# Task instructions:
Write out again each line of the material below, unchanged, from the first one to the line that holds "Clove engine -/".
-- -- --
-- ==== Sys2Proof/Machine/Dispatch.lean ====
section
/-! DEFINITION. One arm per command: its meaning. -/

namespace Sys2Proof.Machine
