-- ==== Sys2Proof/Certificates/Slice0/Obligations.lean ====
section
/-! DEFINITION. The statements for the provers. -/

open Sys2Proof Sys2Proof.Machine

/-! ## Instructions of a Clove engine -/

/-- R231: each lane of the result of VADD, VSUB, VMUL, VABS, VMAX, VMIN, VSHR and VSHL, with saturation and the sticky SAT,
and nothing else. -/
def Obligations.CloveLaneArithmetic : Prop :=
  ∀ (s : State) (e : EngineId) (d a b : VReg) (sh : Fin 16), (s.engine e).rc = 0 →
    let x := s.engine e
    let did (i : Instr) (f : Lane → Int) : Prop :=
      ∃ y, RunsTo i s e y ∧ LanesSaturated x y d f ∧ OnlyV x y d ∧ Advanced x y 1
    let shift : List WordField := [(21, 5, d.val), (16, 5, a.val), (0, 7, sh.val)]
    (Fetches s e (encV 0x18 d.val a.val b.val) → did (.vadd e d a b) (fun i => lane x a i + lane x b i))
    ∧ (Fetches s e (encV 0x19 d.val a.val b.val) → did (.vsub e d a b) (fun i => lane x a i - lane x b i))
    ∧ (Fetches s e (encV 0x1A d.val a.val b.val) →
        did (.vmul e d a b) (fun i => (lane x a i * lane x b i + 16384) / 32768))
    ∧ (Fetches s e [(26, 6, 0x1B), (21, 5, d.val), (16, 5, a.val)] →
        did (.vabs e d a) (fun i => if lane x a i < 0 then - lane x a i else lane x a i))
    ∧ (Fetches s e (encV 0x1C d.val a.val b.val) → did (.vmax e d a b) (fun i => max (lane x a i) (lane x b i)))
    ∧ (Fetches s e (encV 0x1D d.val a.val b.val) → did (.vmin e d a b) (fun i => min (lane x a i) (lane x b i)))
    ∧ (Fetches s e ((26, 6, 0x1E) :: shift) → did (.vshr e d a sh) (fun i => rnd (lane x a i) sh.val))
    ∧ (Fetches s e ((26, 6, 0x1F) :: shift) → did (.vshl e d a sh) (fun i => lane x a i * 2 ^ sh.val))

/-- R231, R232: VAND, VOR, VXOR, VCMPGT with ANY, VSEL, VMOV and VSPLAT; VSHUF takes W[0..7] from Va and W[8..15] from Vb and
writes the lanes of the patterns table. -/
def Obligations.CloveLaneLogicAndShuffles : Prop :=
  ∀ (s : State) (e : EngineId) (d a b : VReg) (imm : BitVec 16) (p : Fin 4), (s.engine e).rc = 0 →
    let x := s.engine e
    let did (i : Instr) (f : Lane → BitVec 16) (flg : BitVec 16) : Prop :=
      ∃ y, RunsTo i s e y ∧ (∀ l : Lane, y.v[d][l] = f l) ∧ y.flg = flg ∧ OnlyV x y d ∧ Advanced x y 1
    (Fetches s e (encV 0x20 d.val a.val b.val) → did (.vand e d a b) (fun l => x.v[a][l] &&& x.v[b][l]) x.flg)
    ∧ (Fetches s e (encV 0x21 d.val a.val b.val) → did (.vor e d a b) (fun l => x.v[a][l] ||| x.v[b][l]) x.flg)
    ∧ (Fetches s e (encV 0x22 d.val a.val b.val) → did (.vxor e d a b) (fun l => x.v[a][l] ^^^ x.v[b][l]) x.flg)
    ∧ (Fetches s e (encV 0x23 d.val a.val b.val) →
        did (.vcmpgt e d a b) (fun l => if lane x b l < lane x a l then 0xFFFF else 0)
          (if ∃ l : Lane, lane x b l < lane x a l then x.flg ||| 0x80 else x.flg &&& 0xFF7F))
    ∧ (Fetches s e (encV 0x24 d.val a.val b.val) →
        did (.vsel e d a b) (fun l => if lane x d l < 0 then x.v[a][l] else x.v[b][l]) x.flg)
    ∧ (Fetches s e [(26, 6, 0x25), (21, 5, d.val), (16, 5, a.val)] → did (.vmov e d a) (fun l => x.v[a][l]) x.flg)
    ∧ (Fetches s e [(26, 6, 0x26), (21, 5, d.val), (16, 5, 0), (0, 16, imm.toNat)] →
        did (.vsplat e d imm) (fun _ => imm) x.flg)
    ∧ (Fetches s e ((0, 7, p.val) :: encV 0x27 d.val a.val b.val) →
      let w (n : Fin 16) : BitVec 16 := if h : n.val < 8 then x.v[a][n.val] else x.v[b][n.val - 8]
      let table : Vector (Vector (Fin 16) 8) 4 :=
        #v[#v[0, 8, 1, 9, 2, 10, 3, 11], #v[4, 12, 5, 13, 6, 14, 7, 15], #v[0, 1, 8, 9, 2, 3, 10, 11],
           #v[4, 5, 12, 13, 6, 7, 14, 15]]
      did (.vshuf e d a b p) (fun l => w (table[p][l])) x.flg)

/-- R233, R200: ACLR, VMAC, AREDS, and MVA in its two modes; where AUTO finds no shift up to 24 that makes a lane fit,
that lane is an open value and nothing is said of it (log 19). -/
def Obligations.CloveAccumulatorRegisters : Prop :=
  ∀ (s : State) (e : EngineId) (d : VReg) (a c : AccReg) (u v : VReg) (sh : Fin 25), (s.engine e).rc = 0 →
    let x := s.engine e
    (Fetches s e [(26, 6, 0x28), (7, 2, c.val)] →
      ∃ y, RunsTo (.aclr e c) s e y ∧ (∀ i : Lane, accLane y c i = 0) ∧ y.flg = x.flg ∧ OnlyAcc x y c ∧ Advanced x y 1)
    ∧ (Fetches s e [(26, 6, 0x29), (7, 2, c.val), (16, 5, u.val), (11, 5, v.val)] →
      ∃ y, RunsTo (.vmac e c u v) s e y ∧ Accumulated x y c (fun i => lane x u i * lane x v i) ∧ OnlyAcc x y c
        ∧ Advanced x y 1)
    ∧ (Fetches s e [(26, 6, 0x2E), (9, 2, a.val), (7, 2, c.val)] →
      let sum := accLane x a 0 + accLane x a 1 + accLane x a 2 + accLane x a 3 + accLane x a 4 + accLane x a 5
        + accLane x a 6 + accLane x a 7
      ∃ y, RunsTo (.areds e c a) s e y
        ∧ (∀ i : Lane, accLane y c i = if h : i.val < 7 then accLane x c ⟨i.val + 1, by omega⟩ else sat40 sum)
        ∧ y.flg = stuckFlag x.flg 5 (sat40 sum ≠ sum) ∧ OnlyAcc x y c ∧ Advanced x y 2)
    ∧ (Fetches s e [(26, 6, 0x2D), (21, 5, d.val), (9, 2, a.val), (5, 1, 0), (0, 5, sh.val)] →
      ∃ y, RunsTo (.mva e d a false sh) s e y ∧ LanesSaturated x y d (fun i => rnd (accLane x a i) sh.val)
        ∧ OnlyV x y d ∧ Advanced x y 2)
    ∧ (Fetches s e [(26, 6, 0x2D), (21, 5, d.val), (9, 2, a.val), (5, 1, 1), (0, 5, 0)] →
      ∀ need : Nat, need ≤ 24 → (∀ i : Lane, fits16 (rnd (accLane x a i) need) = true) →
        (∀ m : Nat, m < need → ∃ i : Lane, fits16 (rnd (accLane x a i) m) = false) →
        let n := max x.bexp.toNat need
        ∃ y, RunsTo (.mva e d a true 0) s e y ∧ (∀ i : Lane, (y.v[d][i]).toInt = rnd (accLane x a i) n)
          ∧ y.bexp.toNat = n ∧ y.flg = x.flg ∧ (∀ r : VReg, r ≠ d → y.v[r] = x.v[r]) ∧ y.acc = x.acc ∧ SameAddrs x y
          ∧ SameMems x y ∧ SamePlace x y ∧ Advanced x y 2)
-- -- --
# Answer box:
-- ==== Sys2Proof/Machine/Dispatch.lean ====
section
/-! DEFINITION. One arm per command: its meaning. -/

namespace Sys2Proof.Machine
-- ==== Sys2Proof/Certificates/Slice0/Obligations.lean ====
section
/-! DEFINITION. The statements for the provers. -/

open Sys2Proof Sys2Proof.Machine

/-! ## Instructions of a Clove engine -/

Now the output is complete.